Using the data below, count the lines where "included" appears, and answer with the number alone.

(Data supplied begins)

-- ==== Sys2Proof/Machine/Vector.lean ====
section
/-!
DEFINITION. The vector strand (06_vector.md R134-R162) and the codebook banks (R163-R170).
-/
namespace Sys2Proof.Machine
open Sys2Proof

/-! ## Shapes -/

/-- A vector instruction: its effect on the tile, given whether the tile has an accumulator window; the word enters the wave.  It
draws `draws` free values. -/
def State.issueV (s : State) (f : Bool → Tile → Res Tile) (draws : Nat := 0) : State :=
  s.issue .vector fun s =>
    let t := s.cur
    let word := match (t.str .vector).queue with | e :: _ => e.word | [] => 0
    (f (s.hasWindow s.here) t).map fun x =>
      { s.setTile s.here { x with vec := { x.vec with wave := x.vec.wave ++ [(word, (t.str .vector).count)] } } with
        drawn := s.drawn + draws }

/-- How many entries of its stream operand b comes after operand a. -/
def nthB (a b : BitVec 6) : Nat := if a == b && decide (48 ≤ a.toNat) && decide (a.toNat < 52) then 1 else 0

/-- A form d := g(a, b) of latency `lat`: `cbx` expands operand a under the mode, `en` are the lanes written, and `g` is given the
tile, the operands and the destination's prior value (R134-R139, R167). -/
def vform (cbx : Bool) (iota : Vec) (bc : W64 → Vec) (lat : Nat) (d a b : BitVec 6) (two : Bool) (en : Tile → BitVec 128)
    (g : Tile → Vec → Vec → Vec → Vec × Num.Flags) (s : State) : Out :=
  .next (s.issueV fun win t =>
    let srcs := if two then [a, b] else [a]
    (t.vcheck win srcs [d]).bind fun _ =>
    (t.vroom d).bind fun _ =>
    (if two then t.vread win iota bc (nthB a b) b else .done 0).bind fun vb =>
    (if cbx then t.vreadA win iota bc a else t.vread win iota bc 0 a).bind fun va =>
      let old := match t.viewRow win d.toNat with | some r => t.rowOf r | none => 0
      let r := g t va vb old
      let t := t.vpop a
      let t := if two then t.vpop b else t
      .done (t.vdeliver win d lat (en t) r.1 r.2))

/-- Apply an element operation to the included elements; the others are zero and raise nothing. -/
def vlift (ty : Ty) (mk : BitVec 128) (f : Nat → Nat → Nat → Nat × Num.Flags) (a b c : Vec) : Vec × Num.Flags :=
  let w := ty.width
  let rs := (List.range ty.num).map fun i =>
    if mk.getLsbD (ty.maskBit i) then
      f (a.toNat / 2 ^ (w * i) % 2 ^ w) (b.toNat / 2 ^ (w * i) % 2 ^ w) (c.toNat / 2 ^ (w * i) % 2 ^ w)
    else (0, 0)
  (fromElems w (rs.map (·.1)), rs.foldl (fun acc r => acc ||| r.2) 0)

/-- The floating-point format of a type; FP32 stands in for i32. -/
def Ty.fmt : Ty → Num.Fmt
  | .f64 => Num.fp64
  | .bf16 => Num.bf16
  | _ => Num.fp32

/-- Flush-to-zero is on (R64, R160). -/
def Tile.ftz (t : Tile) : Bool := t.vec.mode.getLsbD 2

/-- An operand element, flushed when the mode says so. -/
def fin (ftz : Bool) (f : Num.Fmt) (x : Nat) : Num.Val := Num.decode f (if ftz then Num.flushIn f x else x)

/-- Round a result once, flushed when the mode says so. -/
def fout (ftz : Bool) (f : Num.Fmt) (rm : Num.Rm) (v : Num.Val × Num.Flags) : Nat × Num.Flags :=
  let r := Num.round f rm false v.1
  let r := if ftz then Num.flushOut f r else r
  (r.1, r.2 ||| v.2)

/-! ## varith (R140) and the fused forms (R141) -/

/-- Latency of varith and the fused forms (Table 6-1). -/
def latArith (ty : Ty) : Nat := if ty == .f64 then 6 else 4

/-- A varith form from its floating-point operation and its 32-bit integer operation. -/
def varith (two : Bool) (fp : Num.Rm → Num.Val → Num.Val → Num.Val × Num.Flags) (int : W32 → W32 → W32)
    (d a b : BitVec 6) (m : BitVec 3) (ty : BitVec 2) (s : State) : Out :=
  let ty := Ty.ofBits ty
  vform true (iotaOf ty) (bcastOf (ty == .f64)) (latArith ty) d a b two (fun t => laneEn ty (t.maskReg m))
    (fun t va vb _ =>
      let rm := t.rm .vector
      let op : Nat → Nat → Nat → Nat × Num.Flags := match ty with
        | .i32 => fun x y _ => ((int (BitVec.ofNat 32 x) (BitVec.ofNat 32 y)).toNat, 0)
        | _ => fun x y _ => fout t.ftz ty.fmt rm (fp rm (fin t.ftz ty.fmt x) (fin t.ftz ty.fmt y))
      vlift ty (t.maskReg m) op va vb 0) s

def execVadd (d a b : BitVec 6) (m : BitVec 3) (ty : BitVec 2) (s : State) : Out :=
  varith true Num.add (fun x y => x + y) d a b m ty s
def execVsub (d a b : BitVec 6) (m : BitVec 3) (ty : BitVec 2) (s : State) : Out :=
  varith true fpSub (fun x y => x - y) d a b m ty s
def execVmul (d a b : BitVec 6) (m : BitVec 3) (ty : BitVec 2) (s : State) : Out :=
  varith true fpMul (fun x y => x * y) d a b m ty s
def execVmin (d a b : BitVec 6) (m : BitVec 3) (ty : BitVec 2) (s : State) : Out :=
  varith true fpMin (fun x y => if x.slt y then x else y) d a b m ty s
def execVmax (d a b : BitVec 6) (m : BitVec 3) (ty : BitVec 2) (s : State) : Out :=
  varith true fpMax (fun x y => if x.slt y then y else x) d a b m ty s

/-- vabs: NaN gives the canonical NaN. -/
def execVabs (d a : BitVec 6) (m : BitVec 3) (ty : BitVec 2) (s : State) : Out :=
  varith false (fun _ x _ => (x.abs, 0)) (fun x _ => if x.slt 0 then 0 - x else x) d a 0 m ty s
def execVneg (d a : BitVec 6) (m : BitVec 3) (ty : BitVec 2) (s : State) : Out :=
  varith false (fun _ x _ => (x.flip, 0)) (fun x _ => 0 - x) d a 0 m ty s

/-- vmov copies bits, NaN payloads included. -/
def execVmov (d a : BitVec 6) (m : BitVec 3) (ty : BitVec 2) (s : State) : Out :=
  let ty := Ty.ofBits ty
  vform true (iotaOf ty) (bcastOf (ty == .f64)) (latArith ty) d a 0 false (fun t => laneEn ty (t.maskReg m))
    (fun _ va _ _ => (va, 0)) s

/-- A fused form: one rounding of the exact value, or 32-bit integers modulo 2^32. -/
def vfused (fp : Num.Rm → Num.Val → Num.Val → Num.Val → Num.Val × Num.Flags) (int : W32 → W32 → W32 → W32)
    (d a b : BitVec 6) (m : BitVec 3) (ty : BitVec 2) (s : State) : Out :=
  let ty := Ty.ofBits ty
  vform true (iotaOf ty) (bcastOf (ty == .f64)) (latArith ty) d a b true (fun t => laneEn ty (t.maskReg m))
    (fun t va vb vd =>
      let rm := t.rm .vector
      let op : Nat → Nat → Nat → Nat × Num.Flags := match ty with
        | .i32 => fun x y z => ((int (BitVec.ofNat 32 x) (BitVec.ofNat 32 y) (BitVec.ofNat 32 z)).toNat, 0)
        | _ => fun x y z => fout t.ftz ty.fmt rm (fp rm (fin t.ftz ty.fmt x) (fin t.ftz ty.fmt y) (fin t.ftz ty.fmt z))
      vlift ty (t.maskReg m) op va vb vd) s

def execVfma (d a b : BitVec 6) (m : BitVec 3) (ty : BitVec 2) (s : State) : Out :=
  vfused Num.fma (fun x y z => x * y + z) d a b m ty s
def execVfms (d a b : BitVec 6) (m : BitVec 3) (ty : BitVec 2) (s : State) : Out :=
  vfused (fun rm x y z => Num.fma rm x y z.flip) (fun x y z => x * y - z) d a b m ty s
def execVfnma (d a b : BitVec 6) (m : BitVec 3) (ty : BitVec 2) (s : State) : Out :=
  vfused (fun rm x y z => Num.fma rm x.flip y z) (fun x y z => z - x * y) d a b m ty s

/-- RM(d + a.lo × b.lo + a.hi × b.hi, FP32), with exact products. -/
def dot2 (ftz : Bool) (rm : Num.Rm) (x y z : Nat) : Nat × Num.Flags :=
  let h := fun n => fin ftz Num.bf16 n
  let p := Num.mul (h (x % 65536)) (h (y % 65536))
  let q := Num.mul (h (x / 65536)) (h (y / 65536))
  let u := Num.add rm (fin ftz Num.fp32 z) p.1
  let v := Num.add rm u.1 q.1
  fout ftz Num.fp32 rm (v.1, p.2 ||| q.2 ||| u.2 ||| v.2)

def execVdot2 (d a b : BitVec 6) (m : BitVec 3) (s : State) : Out :=
  vform true (iotaOf .bf16) (bcastOf false) 4 d a b true (fun t => t.maskReg m)
    (fun t va vb vd => vlift .f32 (t.maskReg m) (dot2 t.ftz (t.rm .vector)) va vb vd) s

/-! ## Bitwise forms and shifts (R142) -/

def vbits (two : Bool) (f : Vec → Vec → Vec) (d a b : BitVec 6) (m : BitVec 3) (ty : BitVec 2) (s : State) : Out :=
  let ty := Ty.ofBits ty
  vform false (iotaOf ty) (bcastOf (ty == .f64)) 2 d a b two (fun t => laneEn ty (t.maskReg m))
    (fun _ va vb _ => (f va vb, 0)) s

def execVand (d a b : BitVec 6) (m : BitVec 3) (ty : BitVec 2) (s : State) : Out := vbits true (fun x y => x &&& y) d a b m ty s
def execVor (d a b : BitVec 6) (m : BitVec 3) (ty : BitVec 2) (s : State) : Out := vbits true (fun x y => x ||| y) d a b m ty s
def execVxor (d a b : BitVec 6) (m : BitVec 3) (ty : BitVec 2) (s : State) : Out := vbits true (fun x y => x ^^^ y) d a b m ty s
def execVandn (d a b : BitVec 6) (m : BitVec 3) (ty : BitVec 2) (s : State) : Out := vbits true (fun x y => x &&& ~~~y) d a b m ty s
def execVnot (d a : BitVec 6) (m : BitVec 3) (ty : BitVec 2) (s : State) : Out := vbits false (fun x _ => ~~~x) d a 0 m ty s

/-- A shift of each element by the count in the same element of b. -/
def vshift (f : (w : Nat) → BitVec w → Nat → BitVec w) (d a b : BitVec 6) (m : BitVec 3) (ty : BitVec 2) (s : State) : Out :=
  let ty := Ty.ofBits ty
  let w := ty.width
  vform false (iotaOf ty) (bcastOf (ty == .f64)) 2 d a b true (fun t => laneEn ty (t.maskReg m))
    (fun t va vb _ => vlift ty (t.maskReg m) (fun x y _ => ((f w (BitVec.ofNat w x) (y % w)).toNat, 0)) va vb 0) s

def execVshl (d a b : BitVec 6) (m : BitVec 3) (ty : BitVec 2) (s : State) : Out := vshift (fun _ x n => x <<< n) d a b m ty s
def execVshr (d a b : BitVec 6) (m : BitVec 3) (ty : BitVec 2) (s : State) : Out := vshift (fun _ x n => x >>> n) d a b m ty s
def execVsra (d a b : BitVec 6) (m : BitVec 3) (ty : BitVec 2) (s : State) : Out :=
  vshift (fun _ x n => x.sshiftRight n) d a b m ty s

/-! ## vcmp and vsel (R143, R144) -/

/-- A 128-bit mask from its bits. -/
def maskOf (f : Nat → Bool) : BitVec 128 := BitVec.ofNat 128 (packList 1 ((List.range 128).map fun i => (f i).toNat))

/-- The outcome of a compare at element `i`.  The operands are compared as they stand, subnormal or not, in flush-to-zero too: R64
names vector arithmetic, vfunc, vred and the destination of vcvt, and R143 says nothing of it (DESIGN CHOICE, log entry 69). -/
def vcmpAt (ty : Ty) (k : BitVec 3) (x y : Nat) : Bool :=
  match ty with
  | .i32 => vcondInt k (BitVec.ofNat 32 x) (BitVec.ofNat 32 y)
  | _ => vcondFp k (Num.cmp (Num.decode ty.fmt x) (Num.decode ty.fmt y))

def execVcmp (md : BitVec 3) (comb : BitVec 2) (a b : BitVec 6) (m : BitVec 3) (ty : BitVec 2) (k : BitVec 3) (s : State) : Out :=
  let ty := Ty.ofBits ty
  let bc := bcastOf (ty == .f64)
  .next (s.issueV fun win t =>
    (t.vcheck win [a, b] []).bind fun _ =>
    (t.vread win (iotaOf ty) bc (nthB a b) b).bind fun vb =>
    (t.vread win (iotaOf ty) bc 0 a).bind fun va =>
      let w := ty.width
      let en := maskOf fun i => decide (i < ty.num) && (t.maskReg m).getLsbD i
      let old := t.maskReg md
      let v := maskOf fun i =>
        combine comb (old.getLsbD i) (vcmpAt ty k (va.toNat / 2 ^ (w * i) % 2 ^ w) (vb.toNat / 2 ^ (w * i) % 2 ^ w))
      let t := (t.vpop a).vpop b
      .done { t with vec := { t.vec with recs := t.vec.recs ++ [{ rem := 2, act := .mask md en v }] } })

/-- vsel: the mask selects and does not suppress writes. -/
def execVsel (d a b : BitVec 6) (m : BitVec 3) (ty : BitVec 2) (s : State) : Out :=
  let ty := Ty.ofBits ty
  vform true (iotaOf ty) (bcastOf (ty == .f64)) 2 d a b true (fun _ => BitVec.allOnes 128)
    (fun t va vb _ => (blend (laneEn ty (t.maskReg m)) va vb, 0)) s

/-! ## vcvt (R145-R147) -/

/-- The element size in bits of a VC code (Table 4-9). -/
def ccBits (c : Nat) : Nat :=
  match c with
  | 0 | 13 => 64
  | 1 | 12 | 16 => 32
  | 2 | 3 | 11 | 15 => 16
  | 4 | 5 | 7 | 10 | 14 => 8
  | _ => 4

/-- The floating-point format of a code: of its elements for a block code; none for an integer. -/
def ccFmt (c : Nat) : Option Num.Fmt :=
  match c with
  | 0 => some Num.fp64
  | 1 => some Num.fp32
  | 2 => some Num.fp16
  | 3 => some Num.bf16
  | 4 | 7 => some Num.e4m3
  | 5 => some Num.e5m2
  | 6 | 8 | 9 => some Num.e2m1
  | _ => none

/-- A block code. -/
def ccBlock (c : Nat) : Bool := c == 7 || c == 8 || c == 9

/-- An unsigned integer code. -/
def ccUnsigned (c : Nat) : Bool := c == 14 || c == 15 || c == 16

/-- The range of an integer code. -/
def ccRange (c : Nat) : Int × Int :=
  if ccUnsigned c then (0, 2 ^ ccBits c - 1) else (-2 ^ (ccBits c - 1), 2 ^ (ccBits c - 1) - 1)

/-- The integer that bits of an integer code denote. -/
def ccInt (c x : Nat) : Int := if ccUnsigned c then (x : Int) else (BitVec.ofNat (ccBits c) x).toInt

/-- The bits of an integer in an integer code. -/
def ccOfInt (c : Nat) (i : Int) : Nat := (BitVec.ofInt (ccBits c) i).toNat

/-- What iota reads as a vcvt source (R138). -/
def ccIota (c n : Nat) : Vec :=
  fromElems (ccBits c) ((List.range n).map fun (i : Nat) =>
    match ccFmt c with
    | some f => (Num.round f .rne false (Num.ofInt i)).1
    | none => i % 2 ^ ccBits c)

(Data supplied ends)

**Output of the task**
2